Thursday 16 March 2023

 https://www.deccanherald.com/opinion/in-pakistan-imran-khan-faces-a-challenge-fiercer-than-the-world-cup-1200640.html

In Pakistan, Imran Khan faces a challenge fiercer than the World Cup


Pakistan’s former Prime Minister Imran Khan often uses cricketing analogy in communicating. Referring to the police’s attempts to arrest him for failing to appear before a lower court, that then ordered his arrest, Khan averred, “They (his political opponents) want to get me out of the match so that they can win the elections.”

While in Punjab and Khyber Pukhtunkhwa, whose assemblies were dissolved by the ruling party there, Khan’s Tehreek-i-Insaaf, provincial elections have been announced for summer, national election are due in autumn, following the National Assembly completing its full term in August.

Not only are elections at stake, but – in case Khan wins – whether he would be around to regain his chair, whence he was ousted in a vote of no-confidence in April last year. By going after Khan, the ruling coalition hopes to have a like verdict as befell his predecessor Nawaz Sharif in the Panama Papers’ case in which Sharif was barred from holding office for life.

In the current crisis, Khan has held out at his Zaman Park residence in Lahore, with crowds of his supporters denying the police access. The face-off over two days resulted in some three score injured on both sides.

This is seemingly a steep price for Khan’s alleged misdemeanor – sale at a profit of mementos bought from the toshakhana at discounted rates that had been received by Khan when prime minister. However, another non-bailable warrant stems from threatening a woman judge and the police at an earlier rally.

Besides the ruling coalition of unlikely partners – the Pakistan Muslim League (Nawaz) and Pakistan Peoples’ Party – others hoping to take advantage of the opportunity of putting Khan away are the Pakistan Army and - per Khan - the United States (US).

Clearly, Khan has a more formidable array against him than he ever faced in his cricketing days.

Imran Khan is very likely to clutch at straws as he navigates the challenge. He has alluded to a foreign conspiracy in the US looking for a scapegoat for its Afghanistan debacle. Since Khan consistently stood against its presence and activities in the region, he makes for a plausible fall guy.

Even if the American denial is accepted, that the theory helps Khan tap into the reservoir of anti-American sentiment present has undoubted political utility.

As for the Pakistan Army, it has lost its uses for its ‘selected’ prime ministerial candidate. Having witnessed Indian Prime Minister Narendra Modi’s impromptu stop-over late 2015 at Sharif’s Raiwind farmhouse, the Army thought Sharif as getting too close to India.

The Army preferred a new prime minister in place to help reach out to India on Kashmir as part of the eponymous ‘Bajwa doctrine’, named for its originator, Pakistan’s Army Chief.

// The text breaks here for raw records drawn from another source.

-- ==== Sys2Proof/Machine/Dispatch.lean ====
section
/-! DEFINITION. The dispatch: one arm per command of spec/opcode_table.json. An arm's meaning is the next step of that
command: its acceptance while the engine is IDLE, the engine's next step of it while it RUNs (log entry 17). -/

namespace Sys2Proof.Machine

def exec (i : Instr) (s : State) : Host.Outcome State Fault Refusal :=
  match i with
  | .nop => Sys2Proof.Machine.execNop s
  | .decode db => Sys2Proof.Machine.execDecode db s
  | .encode eb => Sys2Proof.Machine.execEncode eb s
  | .xform ch xs => Sys2Proof.Machine.execXform ch xs s
  | .pipe db eb ch xs => Sys2Proof.Machine.execPipe db eb ch xs s
  | .build db eb ch xs => Sys2Proof.Machine.execBuild db eb ch xs s
  | .applyTri x => Sys2Proof.Machine.execApplyTri x s
  | .applyNearest => Sys2Proof.Machine.execApplyNearest s
  | .applyMono db eb ms => Sys2Proof.Machine.execApplyMono db eb ms s
  | .lutLoad => Sys2Proof.Machine.execLutLoad s
  | .lutStore => Sys2Proof.Machine.execLutStore s

end Sys2Proof.Machine
end

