-- ==== Sys2Proof/Machine/Step.lean ====
section
/-! DEFINITION. One step of the machine (40_host_access.md rule R170): the next input of the queue, or, when no input
waits, a turn of the engine (log entry 2). -/

namespace Sys2Proof.Machine

/-- One step: the oldest input is taken; with no input waiting the engine moves. -/
def step (s : State) : Host.Outcome State Fault Refusal :=
  match s.inputs with
  | [] => engineTurn s
  | i :: rest => takeInput i { s with inputs := rest }

/-- The state in which the very next step is a host write of the table word to CMD of an idle engine, which is how a
command comes to run (rule R180, log entry 2). -/
def State.withFetchWord (s : State) (nbits w : Nat) : State :=
  { s with
    phase := .idle
    inputs := .hostWrite 0x010#12 (BitVec.ofNat 32 (w % 2 ^ nbits)) :: s.inputs }

end Sys2Proof.Machine
end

In the event, they were sorely disappointed. India changed the very complexion of the situation in Kashmir by its bold step on Article 370.

Khan complicated the Army’s relations with US too. The Pakistan Army, faced with being dismissed from frontline state status after the US’ Afghanistan debacle, wanted to sidle back into good books.

The US has been substituting Pakistan with India as part of its China-centric pivot to the East. Pakistan has also to keep it mollified since Pakistan has emulated India in taking an equidistant stance on the Ukraine War. It also wishes to take advantage of US’ disappointment in India on India’s autonomous position on the War.

Pakistan is currently in negotiations with the International Monetary Fund on yet another bailout package. Since the US holds the purse strings, keeping it placated is priority.

Bye-election results of late last year show that elections cannot  be relied on to keep him from power. Other measures need thinking up such as making a mountain of a molehill in the toshakhana case or persisting with the case on threatening the woman judge, though Khan has apologized since.

That the police has blinked for now means only that the current crisis has passed, but more such crises lie between now and elections. 

That such crises can be defused shows Pakistani resilience, but if the Army steps in citing persisting political instability or if Khan of his deprived of an election win later, the loser is democracy.